INPUT MATERIAL: Begin

@[simp] theorem execSpinePllLock_keeps_tsu (s : State) :
    gives (execSpinePllLock .tsu s) fun t => t.phi = s.phi := by simp only [execSpinePllLock] <;> (repeat' split) <;> first | rfl | (simp; done) | (simp [*]; done)

@[simp] theorem execSpinePllLock_keeps_phi (s : State) :
    gives (execSpinePllLock .phi s) fun t => t.tsu = s.tsu := by simp only [execSpinePllLock] <;> (repeat' split) <;> first | rfl | (simp; done) | (simp [*]; done)

@[simp] theorem execSpinePllLockTimeout_keeps (p : Part) (s : State) :
    gives (execSpinePllLockTimeout p s) fun t => t.pending = s.pending ∧ t.cyc = s.cyc ∧ t.freeNext = s.freeNext
    ∧ t.mdl = s.mdl ∧ t.meter = s.meter ∧ t.die = s.die ∧ t.tsu.time = s.tsu.time ∧ t.tsu.rings = s.tsu.rings
    ∧ t.tsu.cfg = s.tsu.cfg ∧ t.phi.time = s.phi.time ∧ t.phi.rings = s.phi.rings ∧ t.phi.cfg = s.phi.cfg
    ∧ t.hub.storage = s.hub.storage ∧ t.hub.fw.state = s.hub.fw.state ∧ t.hub.pairs = s.hub.pairs
    ∧ t.hub.led = s.hub.led ∧ t.hub.seqs = s.hub.seqs := by
  simp only [execSpinePllLockTimeout] <;> (repeat' split) <;> first | (simp; done) | (simp [*]; done) | (refine gives_and ?_ (gives_and ?_ (gives_and ?_ (gives_and ?_ (gives_and ?_ (gives_and ?_ (gives_and ?_ (gives_and ?_ (gives_and ?_ (gives_and ?_ (gives_and ?_ (gives_and ?_ (gives_and ?_ (gives_and ?_ (gives_and ?_ (gives_and ?_ ?_))))))))))))))) <;> first | rfl | (simp; done) | (simp [*]; done))

@[simp] theorem execSpinePllLockTimeout_keeps_tsu (s : State) :
    gives (execSpinePllLockTimeout .tsu s) fun t => t.phi = s.phi := by simp only [execSpinePllLockTimeout] <;> (repeat' split) <;> first | rfl | (simp; done) | (simp [*]; done)

@[simp] theorem execSpinePllLockTimeout_keeps_phi (s : State) :
    gives (execSpinePllLockTimeout .phi s) fun t => t.tsu = s.tsu := by simp only [execSpinePllLockTimeout] <;> (repeat' split) <;> first | rfl | (simp; done) | (simp [*]; done)

@[simp] theorem execFastIdleExpiry_keeps (s : State) :
    gives (execFastIdleExpiry s) fun t => t.pending = s.pending ∧ t.cyc = s.cyc ∧ t.freeNext = s.freeNext
    ∧ t.out = s.out ∧ t.mdl = s.mdl ∧ t.meter = s.meter ∧ t.die = s.die ∧ t.hub = s.hub ∧ t.phi = s.phi
    ∧ t.tsu.time = s.tsu.time ∧ t.tsu.rings = s.tsu.rings ∧ t.tsu.cfg = s.tsu.cfg := by
  refine gives_and ?_ (gives_and ?_ (gives_and ?_ (gives_and ?_ (gives_and ?_ (gives_and ?_ (gives_and ?_ (gives_and ?_ (gives_and ?_ (gives_and ?_ (gives_and ?_ ?_)))))))))) <;> first | (simp [execFastIdleExpiry]; done)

INPUT MATERIAL: End

* _PROBLEM_
The answer should be one number, the count of lines in the data that include the string "freeNext".

* _RESPONSE AREA_
2